When the line containing "it names. -/" is found in the data below, copy it and each line after it through the line containing "decodesTo [0xD6, 0x01]", exactly and with no others.

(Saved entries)
****************************************

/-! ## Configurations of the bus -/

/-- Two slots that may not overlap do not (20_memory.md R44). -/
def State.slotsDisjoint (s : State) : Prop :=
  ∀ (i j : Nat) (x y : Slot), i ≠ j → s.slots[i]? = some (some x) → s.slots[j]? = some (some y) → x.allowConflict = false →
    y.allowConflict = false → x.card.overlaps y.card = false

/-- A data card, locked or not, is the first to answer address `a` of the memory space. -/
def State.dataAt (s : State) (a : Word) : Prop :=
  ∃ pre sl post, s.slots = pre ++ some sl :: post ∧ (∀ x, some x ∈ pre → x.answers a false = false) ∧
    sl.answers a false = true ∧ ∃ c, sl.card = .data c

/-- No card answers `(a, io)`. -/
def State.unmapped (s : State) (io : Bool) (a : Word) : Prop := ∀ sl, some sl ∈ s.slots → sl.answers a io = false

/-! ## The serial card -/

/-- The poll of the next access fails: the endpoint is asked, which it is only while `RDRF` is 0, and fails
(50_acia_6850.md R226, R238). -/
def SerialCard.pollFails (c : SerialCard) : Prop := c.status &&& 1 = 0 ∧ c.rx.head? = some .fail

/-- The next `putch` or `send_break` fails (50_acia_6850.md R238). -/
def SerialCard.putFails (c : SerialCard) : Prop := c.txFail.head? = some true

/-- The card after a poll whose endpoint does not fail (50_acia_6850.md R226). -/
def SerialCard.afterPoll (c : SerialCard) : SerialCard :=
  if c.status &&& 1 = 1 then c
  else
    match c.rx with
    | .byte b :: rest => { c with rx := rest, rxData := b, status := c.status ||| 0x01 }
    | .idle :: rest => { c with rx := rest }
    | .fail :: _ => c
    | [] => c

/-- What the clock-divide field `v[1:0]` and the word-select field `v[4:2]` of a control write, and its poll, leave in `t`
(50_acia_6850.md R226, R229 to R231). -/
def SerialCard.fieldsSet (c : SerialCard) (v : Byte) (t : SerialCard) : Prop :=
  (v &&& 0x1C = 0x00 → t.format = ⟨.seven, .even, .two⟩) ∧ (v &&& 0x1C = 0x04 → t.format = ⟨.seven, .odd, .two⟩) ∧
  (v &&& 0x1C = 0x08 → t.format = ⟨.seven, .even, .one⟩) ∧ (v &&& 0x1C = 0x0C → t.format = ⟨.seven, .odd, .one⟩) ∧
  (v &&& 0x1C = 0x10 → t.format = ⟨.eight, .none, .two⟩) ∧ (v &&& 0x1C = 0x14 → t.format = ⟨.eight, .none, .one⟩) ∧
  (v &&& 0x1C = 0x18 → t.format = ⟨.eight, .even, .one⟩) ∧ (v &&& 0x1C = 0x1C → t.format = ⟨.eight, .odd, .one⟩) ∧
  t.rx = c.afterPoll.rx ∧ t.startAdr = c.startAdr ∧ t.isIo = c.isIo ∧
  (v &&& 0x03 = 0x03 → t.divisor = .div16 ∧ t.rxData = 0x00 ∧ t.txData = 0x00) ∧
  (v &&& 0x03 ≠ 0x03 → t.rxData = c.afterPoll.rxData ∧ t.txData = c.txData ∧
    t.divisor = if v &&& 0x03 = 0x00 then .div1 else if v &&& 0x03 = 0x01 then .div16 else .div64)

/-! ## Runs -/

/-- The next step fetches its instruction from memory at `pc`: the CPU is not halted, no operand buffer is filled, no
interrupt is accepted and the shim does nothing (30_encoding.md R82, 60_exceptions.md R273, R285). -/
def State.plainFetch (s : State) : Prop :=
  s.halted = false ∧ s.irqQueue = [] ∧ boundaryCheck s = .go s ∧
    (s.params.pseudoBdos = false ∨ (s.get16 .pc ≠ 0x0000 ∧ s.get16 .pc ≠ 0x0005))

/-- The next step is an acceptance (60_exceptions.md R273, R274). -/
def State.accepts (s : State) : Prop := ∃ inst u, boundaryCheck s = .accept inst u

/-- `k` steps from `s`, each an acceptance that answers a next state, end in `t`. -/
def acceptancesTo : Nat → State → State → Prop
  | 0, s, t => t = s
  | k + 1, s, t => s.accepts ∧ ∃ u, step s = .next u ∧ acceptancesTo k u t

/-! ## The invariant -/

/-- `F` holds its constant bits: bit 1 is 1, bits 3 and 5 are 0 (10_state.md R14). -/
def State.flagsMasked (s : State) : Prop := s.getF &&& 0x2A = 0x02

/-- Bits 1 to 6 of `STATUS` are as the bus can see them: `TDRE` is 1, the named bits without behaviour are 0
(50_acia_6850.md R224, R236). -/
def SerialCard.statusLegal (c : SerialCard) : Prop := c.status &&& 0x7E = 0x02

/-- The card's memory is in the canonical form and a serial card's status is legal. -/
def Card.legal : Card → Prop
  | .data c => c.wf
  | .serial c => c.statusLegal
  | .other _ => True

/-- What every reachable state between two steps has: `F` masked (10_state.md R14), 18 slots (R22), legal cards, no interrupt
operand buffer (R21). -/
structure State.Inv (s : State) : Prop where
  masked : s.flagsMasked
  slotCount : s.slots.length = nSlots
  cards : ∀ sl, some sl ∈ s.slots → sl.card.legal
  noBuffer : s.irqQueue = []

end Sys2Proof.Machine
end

****************************************

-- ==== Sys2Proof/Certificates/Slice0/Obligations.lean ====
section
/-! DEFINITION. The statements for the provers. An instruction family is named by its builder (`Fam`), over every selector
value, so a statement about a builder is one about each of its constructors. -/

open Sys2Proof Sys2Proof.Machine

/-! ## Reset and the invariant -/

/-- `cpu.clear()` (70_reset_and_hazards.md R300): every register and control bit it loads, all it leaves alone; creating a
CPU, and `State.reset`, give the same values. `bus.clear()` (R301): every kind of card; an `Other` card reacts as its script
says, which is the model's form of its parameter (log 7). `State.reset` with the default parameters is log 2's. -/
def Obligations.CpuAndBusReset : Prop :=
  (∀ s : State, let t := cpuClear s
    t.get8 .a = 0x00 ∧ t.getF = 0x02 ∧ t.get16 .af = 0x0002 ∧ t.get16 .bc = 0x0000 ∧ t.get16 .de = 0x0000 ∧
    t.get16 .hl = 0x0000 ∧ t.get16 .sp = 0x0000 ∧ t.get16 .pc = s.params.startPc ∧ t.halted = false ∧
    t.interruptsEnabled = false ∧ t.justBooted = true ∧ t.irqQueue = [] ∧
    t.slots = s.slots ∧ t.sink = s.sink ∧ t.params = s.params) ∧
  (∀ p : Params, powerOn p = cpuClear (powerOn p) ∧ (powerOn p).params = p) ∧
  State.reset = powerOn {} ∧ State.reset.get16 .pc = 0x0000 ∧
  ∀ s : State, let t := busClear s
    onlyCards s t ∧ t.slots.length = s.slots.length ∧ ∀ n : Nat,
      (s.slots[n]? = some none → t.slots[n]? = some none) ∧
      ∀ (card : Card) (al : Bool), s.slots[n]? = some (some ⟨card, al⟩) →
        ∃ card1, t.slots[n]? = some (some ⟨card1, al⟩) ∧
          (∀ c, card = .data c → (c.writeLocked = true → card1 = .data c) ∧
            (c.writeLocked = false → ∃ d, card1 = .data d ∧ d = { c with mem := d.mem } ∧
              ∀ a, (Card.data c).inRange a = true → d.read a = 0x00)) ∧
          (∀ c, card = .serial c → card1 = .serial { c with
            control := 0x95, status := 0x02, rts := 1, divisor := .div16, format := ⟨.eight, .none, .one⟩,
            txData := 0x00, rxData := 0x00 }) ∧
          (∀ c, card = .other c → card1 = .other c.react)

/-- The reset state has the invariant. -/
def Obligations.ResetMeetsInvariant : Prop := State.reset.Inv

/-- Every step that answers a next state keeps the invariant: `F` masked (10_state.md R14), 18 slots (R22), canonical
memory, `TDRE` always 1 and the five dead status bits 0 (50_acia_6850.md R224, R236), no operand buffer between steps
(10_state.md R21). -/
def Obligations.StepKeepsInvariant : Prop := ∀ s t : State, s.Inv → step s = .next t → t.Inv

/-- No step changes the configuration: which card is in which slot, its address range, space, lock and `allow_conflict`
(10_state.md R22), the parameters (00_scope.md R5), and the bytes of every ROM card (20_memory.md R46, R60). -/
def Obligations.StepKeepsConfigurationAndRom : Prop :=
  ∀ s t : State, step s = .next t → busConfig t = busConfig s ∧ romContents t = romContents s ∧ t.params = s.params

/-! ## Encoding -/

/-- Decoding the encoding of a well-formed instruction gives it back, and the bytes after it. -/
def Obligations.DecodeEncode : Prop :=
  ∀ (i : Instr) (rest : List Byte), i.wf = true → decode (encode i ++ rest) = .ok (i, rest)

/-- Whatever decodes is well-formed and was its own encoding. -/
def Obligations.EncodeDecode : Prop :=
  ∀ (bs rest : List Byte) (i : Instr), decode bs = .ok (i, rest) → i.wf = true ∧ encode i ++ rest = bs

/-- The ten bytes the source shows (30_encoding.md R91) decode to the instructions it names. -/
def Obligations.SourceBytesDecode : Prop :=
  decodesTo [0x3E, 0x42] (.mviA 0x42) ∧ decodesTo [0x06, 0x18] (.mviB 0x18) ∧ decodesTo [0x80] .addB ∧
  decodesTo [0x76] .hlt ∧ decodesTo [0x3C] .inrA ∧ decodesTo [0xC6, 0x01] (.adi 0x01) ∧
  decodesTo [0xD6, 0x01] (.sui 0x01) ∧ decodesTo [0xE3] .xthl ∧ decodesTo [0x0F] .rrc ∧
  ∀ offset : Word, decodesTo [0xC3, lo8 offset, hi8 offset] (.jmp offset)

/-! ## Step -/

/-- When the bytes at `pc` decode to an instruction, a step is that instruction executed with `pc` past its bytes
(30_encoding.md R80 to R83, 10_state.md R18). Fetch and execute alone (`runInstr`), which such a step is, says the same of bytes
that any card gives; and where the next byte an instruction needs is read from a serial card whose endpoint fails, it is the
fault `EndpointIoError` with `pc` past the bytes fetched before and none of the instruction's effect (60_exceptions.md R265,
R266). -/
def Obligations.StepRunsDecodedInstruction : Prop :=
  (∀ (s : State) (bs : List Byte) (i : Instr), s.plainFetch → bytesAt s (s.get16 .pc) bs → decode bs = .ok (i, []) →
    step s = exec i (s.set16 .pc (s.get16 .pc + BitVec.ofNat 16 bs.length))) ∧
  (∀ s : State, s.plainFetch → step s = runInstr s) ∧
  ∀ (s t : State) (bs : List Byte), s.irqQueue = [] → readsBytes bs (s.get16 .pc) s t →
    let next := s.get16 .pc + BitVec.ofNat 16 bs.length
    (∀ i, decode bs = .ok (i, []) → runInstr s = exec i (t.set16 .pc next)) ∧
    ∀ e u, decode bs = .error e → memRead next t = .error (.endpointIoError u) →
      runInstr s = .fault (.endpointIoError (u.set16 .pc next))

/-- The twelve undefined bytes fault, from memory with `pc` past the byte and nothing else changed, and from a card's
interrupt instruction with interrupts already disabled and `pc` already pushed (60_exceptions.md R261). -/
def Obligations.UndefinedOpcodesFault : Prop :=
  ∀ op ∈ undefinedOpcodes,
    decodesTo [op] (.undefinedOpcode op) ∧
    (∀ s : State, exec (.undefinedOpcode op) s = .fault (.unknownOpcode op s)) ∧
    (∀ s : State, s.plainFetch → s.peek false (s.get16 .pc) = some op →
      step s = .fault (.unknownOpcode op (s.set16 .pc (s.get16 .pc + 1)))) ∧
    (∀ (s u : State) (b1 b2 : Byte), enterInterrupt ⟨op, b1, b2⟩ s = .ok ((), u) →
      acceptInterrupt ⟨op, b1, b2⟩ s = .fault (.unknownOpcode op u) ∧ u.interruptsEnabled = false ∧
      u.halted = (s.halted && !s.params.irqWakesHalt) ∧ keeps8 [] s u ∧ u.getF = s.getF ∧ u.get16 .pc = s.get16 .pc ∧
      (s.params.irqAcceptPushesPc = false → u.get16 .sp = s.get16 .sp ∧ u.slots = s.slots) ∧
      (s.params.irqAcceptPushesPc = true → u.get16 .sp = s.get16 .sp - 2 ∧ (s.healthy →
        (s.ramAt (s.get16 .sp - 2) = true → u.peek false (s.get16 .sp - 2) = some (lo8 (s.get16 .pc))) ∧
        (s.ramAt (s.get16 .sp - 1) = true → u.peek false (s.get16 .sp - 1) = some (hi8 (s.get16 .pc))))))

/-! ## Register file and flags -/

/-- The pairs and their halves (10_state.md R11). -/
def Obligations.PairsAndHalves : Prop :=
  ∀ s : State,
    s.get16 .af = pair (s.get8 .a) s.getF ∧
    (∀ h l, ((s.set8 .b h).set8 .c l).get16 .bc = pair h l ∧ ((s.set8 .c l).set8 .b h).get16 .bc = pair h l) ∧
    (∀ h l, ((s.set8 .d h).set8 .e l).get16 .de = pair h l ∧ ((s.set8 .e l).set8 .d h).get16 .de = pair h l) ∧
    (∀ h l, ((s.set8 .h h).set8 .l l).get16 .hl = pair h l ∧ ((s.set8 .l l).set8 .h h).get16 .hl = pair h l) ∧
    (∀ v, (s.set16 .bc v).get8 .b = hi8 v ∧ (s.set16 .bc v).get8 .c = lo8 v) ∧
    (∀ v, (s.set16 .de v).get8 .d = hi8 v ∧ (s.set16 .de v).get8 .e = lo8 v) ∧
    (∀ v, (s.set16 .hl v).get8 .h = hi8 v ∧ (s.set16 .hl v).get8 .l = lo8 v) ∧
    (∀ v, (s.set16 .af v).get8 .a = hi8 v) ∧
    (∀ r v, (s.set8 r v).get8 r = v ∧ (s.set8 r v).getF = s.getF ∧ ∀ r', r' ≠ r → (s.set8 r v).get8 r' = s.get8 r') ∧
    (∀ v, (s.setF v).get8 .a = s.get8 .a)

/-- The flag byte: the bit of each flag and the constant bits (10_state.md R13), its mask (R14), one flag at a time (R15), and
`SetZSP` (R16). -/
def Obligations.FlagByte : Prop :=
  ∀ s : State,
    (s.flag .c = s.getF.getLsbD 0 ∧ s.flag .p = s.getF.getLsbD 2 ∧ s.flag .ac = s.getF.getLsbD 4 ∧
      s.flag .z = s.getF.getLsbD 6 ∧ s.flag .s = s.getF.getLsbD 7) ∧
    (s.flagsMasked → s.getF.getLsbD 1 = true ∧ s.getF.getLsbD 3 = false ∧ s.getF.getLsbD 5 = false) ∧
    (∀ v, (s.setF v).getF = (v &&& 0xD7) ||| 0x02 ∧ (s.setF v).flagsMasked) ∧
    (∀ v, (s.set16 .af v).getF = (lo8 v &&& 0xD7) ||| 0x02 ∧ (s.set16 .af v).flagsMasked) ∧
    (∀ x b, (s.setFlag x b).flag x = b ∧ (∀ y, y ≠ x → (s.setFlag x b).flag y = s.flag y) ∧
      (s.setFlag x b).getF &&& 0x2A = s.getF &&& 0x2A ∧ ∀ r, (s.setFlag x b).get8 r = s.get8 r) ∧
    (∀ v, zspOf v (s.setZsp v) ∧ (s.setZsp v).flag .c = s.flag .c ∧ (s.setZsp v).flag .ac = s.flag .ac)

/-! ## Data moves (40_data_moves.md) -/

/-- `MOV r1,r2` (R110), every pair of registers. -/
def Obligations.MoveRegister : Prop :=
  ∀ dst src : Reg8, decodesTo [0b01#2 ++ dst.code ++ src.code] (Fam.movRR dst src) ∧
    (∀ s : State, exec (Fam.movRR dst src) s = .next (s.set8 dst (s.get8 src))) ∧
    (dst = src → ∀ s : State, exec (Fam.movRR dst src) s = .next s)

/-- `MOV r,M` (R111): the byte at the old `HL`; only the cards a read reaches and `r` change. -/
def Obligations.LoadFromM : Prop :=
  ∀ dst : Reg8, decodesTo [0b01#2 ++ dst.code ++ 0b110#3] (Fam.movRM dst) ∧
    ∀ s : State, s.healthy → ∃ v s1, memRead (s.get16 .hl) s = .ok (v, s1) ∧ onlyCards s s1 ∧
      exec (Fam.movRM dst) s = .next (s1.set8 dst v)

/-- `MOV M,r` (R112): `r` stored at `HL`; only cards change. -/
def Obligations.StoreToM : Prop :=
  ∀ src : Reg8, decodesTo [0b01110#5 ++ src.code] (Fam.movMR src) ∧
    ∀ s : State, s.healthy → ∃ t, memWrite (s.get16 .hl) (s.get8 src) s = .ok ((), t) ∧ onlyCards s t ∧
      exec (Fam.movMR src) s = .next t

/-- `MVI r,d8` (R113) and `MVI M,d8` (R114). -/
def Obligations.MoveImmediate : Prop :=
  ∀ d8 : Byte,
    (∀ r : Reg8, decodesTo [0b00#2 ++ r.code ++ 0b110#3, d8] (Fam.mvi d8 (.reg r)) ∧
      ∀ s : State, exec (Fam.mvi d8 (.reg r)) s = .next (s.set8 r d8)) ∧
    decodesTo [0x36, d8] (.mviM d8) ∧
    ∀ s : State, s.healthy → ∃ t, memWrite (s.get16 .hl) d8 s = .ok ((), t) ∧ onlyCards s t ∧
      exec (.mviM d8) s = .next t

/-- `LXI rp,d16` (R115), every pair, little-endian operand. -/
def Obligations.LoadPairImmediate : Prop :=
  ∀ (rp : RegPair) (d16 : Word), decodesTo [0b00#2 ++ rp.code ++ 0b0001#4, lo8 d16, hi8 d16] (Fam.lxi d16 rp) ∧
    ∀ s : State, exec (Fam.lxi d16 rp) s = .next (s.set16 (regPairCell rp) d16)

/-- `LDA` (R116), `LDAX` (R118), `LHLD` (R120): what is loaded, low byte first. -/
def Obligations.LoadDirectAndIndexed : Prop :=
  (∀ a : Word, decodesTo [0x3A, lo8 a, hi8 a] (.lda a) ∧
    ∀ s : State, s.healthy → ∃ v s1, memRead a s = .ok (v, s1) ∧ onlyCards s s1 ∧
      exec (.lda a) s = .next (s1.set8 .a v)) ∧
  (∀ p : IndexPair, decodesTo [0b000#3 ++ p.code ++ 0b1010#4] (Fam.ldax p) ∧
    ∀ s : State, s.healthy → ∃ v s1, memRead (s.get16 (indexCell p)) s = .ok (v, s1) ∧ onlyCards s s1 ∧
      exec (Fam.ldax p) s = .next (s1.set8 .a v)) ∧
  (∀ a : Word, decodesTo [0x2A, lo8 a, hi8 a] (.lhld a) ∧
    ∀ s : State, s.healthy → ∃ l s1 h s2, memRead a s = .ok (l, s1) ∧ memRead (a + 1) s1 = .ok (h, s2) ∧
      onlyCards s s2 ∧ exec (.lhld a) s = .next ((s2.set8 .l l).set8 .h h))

****************************************

### Response
/-- The ten bytes the source shows (30_encoding.md R91) decode to the instructions it names. -/
def Obligations.SourceBytesDecode : Prop :=
  decodesTo [0x3E, 0x42] (.mviA 0x42) ∧ decodesTo [0x06, 0x18] (.mviB 0x18) ∧ decodesTo [0x80] .addB ∧
  decodesTo [0x76] .hlt ∧ decodesTo [0x3C] .inrA ∧ decodesTo [0xC6, 0x01] (.adi 0x01) ∧
  decodesTo [0xD6, 0x01] (.sui 0x01) ∧ decodesTo [0xE3] .xthl ∧ decodesTo [0x0F] .rrc ∧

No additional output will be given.